A steeper slope angle of the outer diameter 152, relative to the engine central longitudinal axis A, results in a greater average tip clearance between the rotor blade 112 and the engine case during flight. The additional tip clearance increases flow separation in the air flowing through the core flowpath 120. By way of example, undesirable amounts flow separation can occur when the outer diameter 152 exceeds 15 degrees relative to the engine central longitudinal axis A.
Flow separation occurs when the air flow separates from the core flowpath 120 walls. By ensuring that the outer diameter 152 includes a sufficiently low slope angle, relative to the engine central longitudinal axis A, the flow separation resulting from the additional tip clearance is eliminated, and the total amount of flow separation is minimized. In some example embodiments, a slope angle of the outer diameter 152 is less than approximately 10 degrees relative to the engine central longitudinal axis A. In another example embodiment, the slope angle of the outer diameter 152 is approximately 6 degrees relative to the engine central longitudinal axis A.
With continued reference to FIGS. 1 and 2, FIG. 3 illustrates an example core flowpath 120. In some example engine embodiments, air flow passing through the core flowpath 120 is not sufficiently stable. In order to increase the stability of the fluid flow, and improve the pressure ratio of the low pressure compressor 44, one or more variable guide vanes 130 are included in the flow path 120. In a three stage geared turbofan compressor 44, such as the one illustrated in FIG. 2, a single variable guide vane 130 can be utilized to sufficiently stabilize the air flow. However, alternate embodiments, such as those utilizing additional compressor stages, may require additional variable guide vanes 130. In such an embodiment, one or more of the stators 114 can be the additional variable guide vanes 130. In alternate examples, the air flow can be sufficiently stable without the inclusion of a variable guide vane 130, and the variable guide vane 130 can be omitted.
In some example embodiments the exit guide vane 116 is incorporated into a low pressure compressor outlet 134 section of the core flowpath 120 the low pressure compressor 44, and to the high pressure compressor 52. The low pressure compressor outlet 134 section of the core flowpath 120 is sloped inward (toward the engine central longitudinal axis A). Placing the exit guide vane 116 in the inward sloping low pressure compressor outlet 134 section of the core flowpath 120 cants the exit guide vane 116 and provides space for a low pressure bleed 164. The low pressure bleed 164 and allows for dirt, rain and ice to be removed from the compressor 44. The low pressure bleed 164 additionally improves the stability of the fluid flowing through the core flowpath 120. The low pressure bleed 164 is positioned between the rotors 112 and the exit guide vane 116. In some example embodiments a bleed trailing edge 162 of the low pressure bleed 164 can extend inward toward the engine central longitudinal axis A, beyond the outer diameter 152 of the core flowpath 120. In such an embodiment the outer diameter of the bleed trailing edge 162 of the low pressure bleed 164 is smaller than the outer diameter 152. Extending the bleed trailing edge 162 inwards allows the bleed 164 to scoop out more of the dirt, rain, ice or other impurities that enter the core flowpath 120.
Although a preferred embodiment of this invention has been disclosed, a worker of ordinary skill in this art would recognize that certain modifications would come within the scope of this invention. For that reason, the following claims should be studied to determine the true scope and content of this invention.

Claims

1. A turbine engine comprising:

a compressor section having at least a low pressure compressor, and a core flowpath passing through said low pressure compressor, said core flowpath having an inner diameter and an outer diameter, wherein said outer diameter has a slope angle of between approximately 0 degrees and approximately 15 degrees relative to an engine central longitudinal axis;

a combustor in fluid communication with the compressor section; and

a turbine section in fluid communication with the combustor.
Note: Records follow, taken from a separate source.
/-- The scalar map (R91). -/
def decodeScalar (tg : Tag2) (opc : BitVec 8) (o : BitVec 16) : Except Reject Instr :=
  match opc with
  | 0x01#8 => unpackDAB o (.add tg)
  | 0x02#8 => unpackDAB o (.sub tg)
  | 0x03#8 => unpackDAB o (.mul tg)
  | 0x04#8 => unpackDAB o (.mulh tg)
  | 0x05#8 => unpackDAB o (.and tg)
  | 0x06#8 => unpackDAB o (.or tg)
  | 0x07#8 => unpackDAB o (.xor tg)
  | 0x08#8 => unpackDAB o (.andn tg)
  | 0x09#8 => unpackDAB o (.shl tg)
  | 0x0A#8 => unpackDAB o (.shr tg)
  | 0x0B#8 => unpackDAB o (.sra tg)
  | 0x0C#8 => unpackDAB o (.min tg)
  | 0x0D#8 => unpackDAB o (.max tg)
  | 0x10#8 => unpackDAI o (.addi tg)
  | 0x11#8 => unpackDAI o (.muli tg)
  | 0x12#8 => unpackDAI o (.andi tg)
  | 0x13#8 => unpackDAI o (.ori tg)
  | 0x14#8 => unpackDAI o (.xori tg)
  | 0x15#8 => unpackDAI o (.shli tg)
  | 0x16#8 => unpackDAI o (.shri tg)
  | 0x17#8 => unpackDAI o (.srai tg)
  | 0x18#8 => unpackDAL o (.addl tg)
  | 0x19#8 => unpackDAB o (.addx3 tg)
  | 0x1A#8 => unpackDI o (.movi tg)
  | 0x1B#8 => unpackDL o (.movl tg)
  | 0x1C#8 => unpackDL o (.movl64 tg)
  | 0x1D#8 => unpackDA o (.clz tg)
  | 0x1E#8 => unpackDA o (.popc tg)
  | 0x20#8 => unpackPAB o (.cmpeq tg)
  | 0x21#8 => unpackPAB o (.cmpne tg)
  | 0x22#8 => unpackPAB o (.cmplt tg)
  | 0x23#8 => unpackPAB o (.cmpge tg)
  | 0x24#8 => unpackPAB o (.cmpltu tg)
  | 0x25#8 => unpackPAB o (.cmpgeu tg)
  | 0x26#8 => unpackPAI o (.cmpeqi tg)
  | 0x27#8 => unpackPAI o (.cmplti tg)
  | 0x28#8 => unpackPAI o (.cmpltui tg)
  | 0x29#8 => unpackPPP o (.pand tg)
  | 0x2A#8 => unpackPPP o (.por tg)
  | 0x2B#8 => unpackPPP o (.pxor tg)
  | 0x2C#8 => unpackDAB o (.sel tg)
  | 0x30#8 => unpackBO o (.br tg)
  | 0x31#8 => unpackBO o (.call tg)
  | 0x32#8 => unpackA o (.jr tg)
  | 0x33#8 => unpackA o (.callr tg)
  | 0x34#8 => unpackZ o (.ret tg)
  | 0x35#8 => unpackBL o (.brl tg)
  | 0x38#8 => unpackLP o (.loop tg)
  | 0x39#8 => unpackZ o (.sync tg)
  | 0x3A#8 => unpackKW o (.kwait tg)
  | 0x3B#8 => unpackTC o (.trap tg)
  | 0x3C#8 => unpackZ o (.eret tg)
  | 0x3D#8 => unpackZ o (.yield tg)
  | 0x3E#8 => unpackZ o (.tend tg)
  | 0x40#8 => unpackSY o (.mfsr tg)
  | 0x41#8 => unpackSY o (.mtsr tg)
  | 0x42#8 => unpackD o (.rden tg)
  | 0x43#8 => unpackD o (.rand tg)
  | 0x44#8 => unpackDK o (.seedreq tg)
  | _ => .error .unassignedOpcode

/-- The vector map (R92). -/
def decodeVector (tg : Tag2) (opc : BitVec 8) (o : BitVec 16) : Except Reject Instr :=
  match opc with
  | 0x01#8 => unpackDAB o (.vaddF32 tg)
  | 0x02#8 => unpackDAB o (.vsubF32 tg)
  | 0x03#8 => unpackDAB o (.vmulF32 tg)
  | 0x04#8 => unpackDAB o (.vfmaF32 tg)
  | 0x05#8 => unpackDAB o (.vminF32 tg)
  | 0x06#8 => unpackDAB o (.vmaxF32 tg)
  | 0x07#8 => unpackDAB o (.vaddBf16 tg)
  | 0x08#8 => unpackDAB o (.vsubBf16 tg)
  | 0x09#8 => unpackDAB o (.vmulBf16 tg)
  | 0x0A#8 => unpackDAB o (.vfmaBf16 tg)
  | 0x0B#8 => unpackDAB o (.vminBf16 tg)
  | 0x0C#8 => unpackDAB o (.vmaxBf16 tg)
  | 0x0D#8 => unpackDAB o (.vaddF16 tg)
  | 0x0E#8 => unpackDAB o (.vmulF16 tg)
  | 0x0F#8 => unpackDAB o (.vfmaF16 tg)
  | 0x10#8 => unpackDAB o (.vaddI32 tg)
  | 0x11#8 => unpackDAB o (.vsubI32 tg)
  | 0x12#8 => unpackDAB o (.vmulI32 tg)
  | 0x13#8 => unpackDAB o (.vaddsI32 tg)
  | 0x14#8 => unpackDAB o (.vminI32 tg)
  | 0x15#8 => unpackDAB o (.vmaxI32 tg)
  | 0x16#8 => unpackDAB o (.vaddI16 tg)
  | 0x17#8 => unpackDAB o (.vsubI16 tg)
  | 0x18#8 => unpackDAB o (.vmulI16 tg)
  | 0x19#8 => unpackDAB o (.vaddsI16 tg)
  | 0x1A#8 => unpackDAB o (.vaddI8 tg)
  | 0x1B#8 => unpackDAB o (.vsubI8 tg)
  | 0x1C#8 => unpackDAB o (.vaddsI8 tg)
  | 0x20#8 => unpackMAB o (.vcmpeqF32 tg)
  | 0x21#8 => unpackMAB o (.vcmpltF32 tg)
  | 0x22#8 => unpackMAB o (.vcmpleF32 tg)
  | 0x23#8 => unpackMAB o (.vcmpeqI32 tg)
  | 0x24#8 => unpackMAB o (.vcmpltI32 tg)
  | 0x25#8 => unpackMAB o (.vcmpleI32 tg)
  | 0x26#8 => unpackMMM o (.vmand tg)
  | 0x27#8 => unpackMMM o (.vmor tg)
  | 0x28#8 => unpackMMM o (.vmxor tg)
  | 0x29#8 => unpackMSC o (.vmovm tg)
  | 0x2A#8 => unpackDAB o (.vsel tg)
  | 0x2B#8 => unpackDAB o (.vand tg)
  | 0x2C#8 => unpackDAB o (.vor tg)
  | 0x2D#8 => unpackDAB o (.vxor tg)
  | 0x2E#8 => unpackDAB o (.vshlI32 tg)
  | 0x2F#8 => unpackDAB o (.vshrI32 tg)
  | 0x30#8 => unpackDAB o (.vsraI32 tg)
  | 0x31#8 => unpackVCV o (.vcvt tg)
  | 0x32#8 => unpackVCV o (.vcvtSr tg)
  | 0x33#8 => unpackVPK o (.vpack tg)
  | 0x34#8 => unpackVPK o (.vunpk tg)
  | 0x38#8 => unpackDA o (.vredAddF32 tg)
  | 0x39#8 => unpackDA o (.vredMinF32 tg)
  | 0x3A#8 => unpackDA o (.vredMaxF32 tg)
  | 0x3B#8 => unpackDA o (.vredAddI32 tg)
  | 0x3C#8 => unpackDA o (.vscanAddF32 tg)
  | 0x3D#8 => unpackDA o (.vscanAddI32 tg)
  | 0x3E#8 => unpackDAB o (.vperm tg)
  | 0x3F#8 => unpackDAI o (.vbcast tg)
  | 0x40#8 => unpackVS o (.vsplat tg)
  | 0x41#8 => unpackVPT o (.vpart tg)
  | 0x42#8 => unpackDA o (.vexp2 tg)
  | 0x43#8 => unpackDA o (.vlog2 tg)
  | 0x44#8 => unpackDA o (.vrcp tg)
  | 0x45#8 => unpackDA o (.vrsq tg)
  | 0x46#8 => unpackD o (.vrand tg)
  | _ => .error .unassignedOpcode

/-- The local-memory map (R93). -/
def decodeLocal (tg : Tag2) (opc : BitVec 8) (o : BitVec 16) : Except Reject Instr :=
  match opc with
  | 0x01#8 => unpackLM o (.vld tg)
  | 0x02#8 => unpackLM o (.vst tg)
  | 0x03#8 => unpackLM o (.sld tg)
  | 0x04#8 => unpackLM o (.sst tg)
  | 0x05#8 => unpackLM o (.sldd tg)
  | 0x06#8 => unpackLM o (.sstd tg)
  | 0x07#8 => unpackLML o (.vlds tg)
  | 0x08#8 => unpackLML o (.vsts tg)
  | 0x09#8 => unpackLG o (.vldg tg)
  | 0x0A#8 => unpackLG o (.vstg tg)
  | 0x0B#8 => unpackLMM o (.vldm tg)
  | 0x0C#8 => unpackLMK o (.vstm tg)
  | 0x0D#8 => unpackLM o (.aadd tg)
  | 0x0E#8 => unpackLM o (.aaddF32 tg)
  | 0x0F#8 => unpackLM o (.amin tg)
  | 0x10#8 => unpackLM o (.amax tg)
  | 0x11#8 => unpackLM o (.axchg tg)
  | 0x12#8 => unpackLM o (.acas tg)
  | 0x13#8 => unpackLM o (.pfxld tg)
  | _ => .error .unassignedOpcode

/-- The matrix map (R94). -/
def decodeMatrix (tg : Tag) (opc : BitVec 8) (o : BitVec 16) : Except Reject Instr :=
  match opc with
  | 0x01#8 => unpackMCR o (.mcfg tg)
  | 0x02#8 => unpackMCL o (.mcfgl tg)
  | 0x03#8 => unpackZ o (.mnest tg)
  | 0x04#8 => if o.getLsbD 12 then unpackMTU o (.accinitU tg) else unpackMT0 o (.accinit tg)
  | 0x05#8 => if o.getLsbD 12 then unpackMT1 o (.accnormRow tg) else unpackMT0 o (.accnorm tg)
  | 0x06#8 => unpackMRW o (.accrd tg)
  | 0x07#8 => unpackMRW o (.accwr tg)
  | 0x08#8 => if o.getLsbD 12 then unpackMT1 o (.accscaleRow tg) else unpackMT0 o (.accscale tg)
  | 0x09#8 => unpackMSX o (.msmx tg)
  | 0x0A#8 => unpackMMD o (.mchk tg)
  | 0x0B#8 => unpackMTS o (.accst tg)
  | 0x0C#8 => unpackMTS o (.accexp tg)
  | 0x0D#8 => unpackMTS o (.accloss tg)
  | 0x0E#8 => unpackMTS o (.acclog tg)
  | 0x0F#8 => unpackMTS o (.accside tg)
  | 0x10#8 => unpackMCR o (.mcfgrd tg)
  | _ => .error .unassignedOpcode

/-- The asynchronous map (R95). -/
def decodeAsync (tg : Tag) (opc : BitVec 8) (o : BitVec 16) : Except Reject Instr :=
  match opc with
  | 0x01#8 => unpackXT o (.xcopy tg)
  | 0x02#8 => unpackXT o (.xlin tg)
  | 0x03#8 => unpackA o (.xidx tg)
  | 0x04#8 => unpackXT o (.xgath tg)
  | 0x05#8 => unpackXT o (.xscat tg)
  | 0x06#8 => unpackXP o (.xmove tg)
  | 0x07#8 => unpackXT o (.xchain tg)
  | 0x08#8 => unpackXS o (.xstat tg)
  | 0x09#8 => unpackXF o (.xfence tg)
  | 0x0A#8 => unpackXT o (.xred tg)
  | 0x0B#8 => unpackXT o (.xatom tg)
  | 0x0C#8 => unpackXT o (.xredv tg)
  | 0x0D#8 => unpackXT o (.xbara tg)
  | 0x0E#8 => unpackXT o (.xbarw tg)
  | 0x0F#8 => unpackXT o (.xallr tg)
  | 0x10#8 => unpackXT o (.xrdsc tg)
  | 0x11#8 => unpackXT o (.xallg tg)
  | 0x12#8 => unpackXT o (.xbcst tg)
  | 0x13#8 => unpackDA o (.xpcnt tg)
  | 0x14#8 => unpackXT o (.xpcan tg)
  | 0x15#8 => unpackXT o (.xmvb tg)
  | 0x16#8 => unpackXT o (.xlaunch tg)
  | 0x17#8 => unpackXT o (.xckpt tg)
  | 0x18#8 => unpackXT o (.xhadd tg)
  | 0x19#8 => unpackXT o (.xhdel tg)
  | 0x1A#8 => unpackXT o (.xsend tg)
  | 0x1B#8 => unpackXT o (.xrecv tg)
  | 0x1C#8 => unpackXT o (.xsig tg)
  | _ => .error .unassignedOpcode

/-- The tag of a syllable of a class with two slots. -/
def wordTag2 (w : W32) : Tag2 := ⟨wordStop w, w.getLsbD 28, wordInv w, wordPidx w⟩
/-- The tag of a syllable of slot M or X. -/
def wordTag (w : W32) : Tag := ⟨wordStop w, wordInv w, wordPidx w⟩
/-- The tag of a NOP. -/
def wordTagAny (w : W32) : TagAny := ⟨wordStop w, wordSlot w, wordInv w, wordPidx w⟩

/-- One syllable word: opcode 0x00 is NOP in every map (R90), and the slot names the map (R69). -/
def decodeSyl (w : W32) : Except Reject Instr :=
  if wordOpc w = 0x00#8 then unpackZ (wordOpnd w) (.nop (wordTagAny w))
  else
    match wordSlot w with
    | 0#3 | 1#3 => decodeScalar (wordTag2 w) (wordOpc w) (wordOpnd w)
    | 2#3 | 3#3 => decodeVector (wordTag2 w) (wordOpc w) (wordOpnd w)
    | 4#3 | 5#3 => decodeLocal (wordTag2 w) (wordOpc w) (wordOpnd w)
    | 6#3 => decodeMatrix (wordTag w) (wordOpc w) (wordOpnd w)
    | _ => decodeAsync (wordTag w) (wordOpc w) (wordOpnd w)

/-- A syllable of a class with two slots, whose first slot has the encoding `cls ++ 0`. -/
def tag2Word (t : Tag2) (cls : BitVec 2) (opc : BitVec 8) (opnd : BitVec 16) : W32 :=
  sylWord t.stop (cls ++ BitVec.ofBool t.second) t.inv t.pidx opc opnd
/-- A syllable of slot M or X. -/
def tagWord (t : Tag) (slot : BitVec 3) (opc : BitVec 8) (opnd : BitVec 16) : W32 :=
  sylWord t.stop slot t.inv t.pidx opc opnd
2. The turbine engine of claim 1, further comprising a fan.

3. The turbine engine of claim 2, wherein said fan is connected to at least a low speed spool through a geared architecture.

4. The turbine engine of claim 1, wherein said slope angle is in the range of approximately 0 degrees to approximately 10 degrees relative to said engine central longitudinal axis.

5. The turbine engine of claim 4, wherein said slope angle is approximately 6 degrees relative to said engine central longitudinal axis.

6. The turbine engine of claim 4, wherein said slope angle is in the range of approximately 5 degrees to 7 degrees, relative to said engine central longitudinal axis.

7. The turbine engine of claim 1, wherein said slope angle slopes toward said engine central longitudinal axis along a fluid flow direction of said core flowpath.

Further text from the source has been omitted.